Note: If you like, you can put the name of the client in the memo or description field so that you can search for it later if need be. Alternatively, you can set up a separate reimbursable expense account for each client, if you're looking to track expenses on a per client basis.
3. Use the Reimbursable Expenses account when creating Invoices
When you create the invoice for the customer, enter a line item for each reimbursable expense and use this same account again (reducing it back towards zero)
The result is that the reimbursable expenses show up on the Balance Sheet only between the time you incur the expense and when you invoice the client for it, which keeps the books squeaky clean.
Note: In order to keep your Reimbursable Expenses Receivable account in balance, you need to charge the customer the exact same amount as you paid. If you are adding an extra charge on top of the reimbursable expense, add this charge as another line item and use an income account (don't use your Reimbursable Expense Receivable account).
The "Easy" Way
Another common method is to simply record the expenses as your expenses, and the reimbursement as income. When you file your taxes the income and expenses cancel out, so if you are primarily doing accounting for income tax purposes this is a perfectly reasonable method. This also preserves your expense breakdown by category, in case you want to see where you are spending your and your clients' money.
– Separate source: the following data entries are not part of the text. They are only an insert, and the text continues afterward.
@[simp] theorem answerRead_regs (a : BitVec 8) (s : State) : (answerRead a s).regs = s.regs := rfl
@[simp] theorem answerRead_pending (a : BitVec 8) (s : State) : (answerRead a s).pending = s.pending := rfl
@[simp] theorem answerRead_trace (a : BitVec 8) (s : State) : (answerRead a s).trace = s.trace := rfl
@[simp] theorem answerRead_inputs (a : BitVec 8) (s : State) : (answerRead a s).inputs = s.inputs := rfl
@[simp] theorem answerRead_answers (a : BitVec 8) (s : State) : (answerRead a s).answers = s.answers ++ [(a, readReg s.regs a)] := rfl
@[simp] theorem answerRead_env (a : BitVec 8) (s : State) : (answerRead a s).env = s.env := rfl
@[simp] theorem answerRead_draws (a : BitVec 8) (s : State) : (answerRead a s).draws = s.draws := rfl

@[simp] theorem State.acceptEvent_regs (s : State) : s.acceptEvent.regs = s.regs := by
  unfold State.acceptEvent; split <;> rfl
@[simp] theorem State.acceptEvent_inputs (s : State) : s.acceptEvent.inputs = s.inputs := by
  unfold State.acceptEvent; split <;> rfl
@[simp] theorem State.acceptEvent_answers (s : State) : s.acceptEvent.answers = s.answers := by
  unfold State.acceptEvent; split <;> rfl
@[simp] theorem State.acceptEvent_pending (s : State) : s.acceptEvent.pending = s.pending.tail := by
  unfold State.acceptEvent; split <;> simp_all

end Sys2Proof.Machine
end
1. Create a Reimbursed Expenses Income Account
Create an income account called Reimbursed Expenses.
2. Create new Expense Accounts for partly tax deductible expenses
Be sure to create a new expense account for any expense categories that are only partly tax deductible, like Meals and Entertainment; for example, create a fully tax deductible account called Meals and Entertainment - Reimbursable.
3. Record your reimbursable expenses
Record any reimbursable expenses using your usual expense accounts, using the fully tax deductible version where applicable.
Note: If you like, you can put the name of the client in the memo or description field so that you can search for it later if need be.
4. Use the Reimbursable Expenses account when creating Invoices
When you create the client's invoice, add a line item for each reimbursable expense and use the Reimbursed Expenses income account.
Since the final result, for tax purposes, is the same between the "right way" and the "easy way", you can choose the one that seems the best to you.
Note: If you are adding an extra charge on top of the reimbursable expense, unlike the "right way", you do not need to add an extra line item for the charge. You can record all the income to the "Reimbursable Expenses" income account.
When your client reimburses you for mileage, the situation is slightly different because the reimbursement doesn't correspond with any particular expense you have already paid; it's an abstraction for the ongoing expenses associated with owning and operating your vehicle. In this case record the reimbursement as income.
1. Create a Reimbursed Mileage Income Account
Create a new income account Reimbursed Mileage.
2. Use the Reimbursed Mileage account when invoicing clients
Use this account when invoicing your client for mileage - the quantity is the number of miles or kilometers, and the price is the rate your client pays.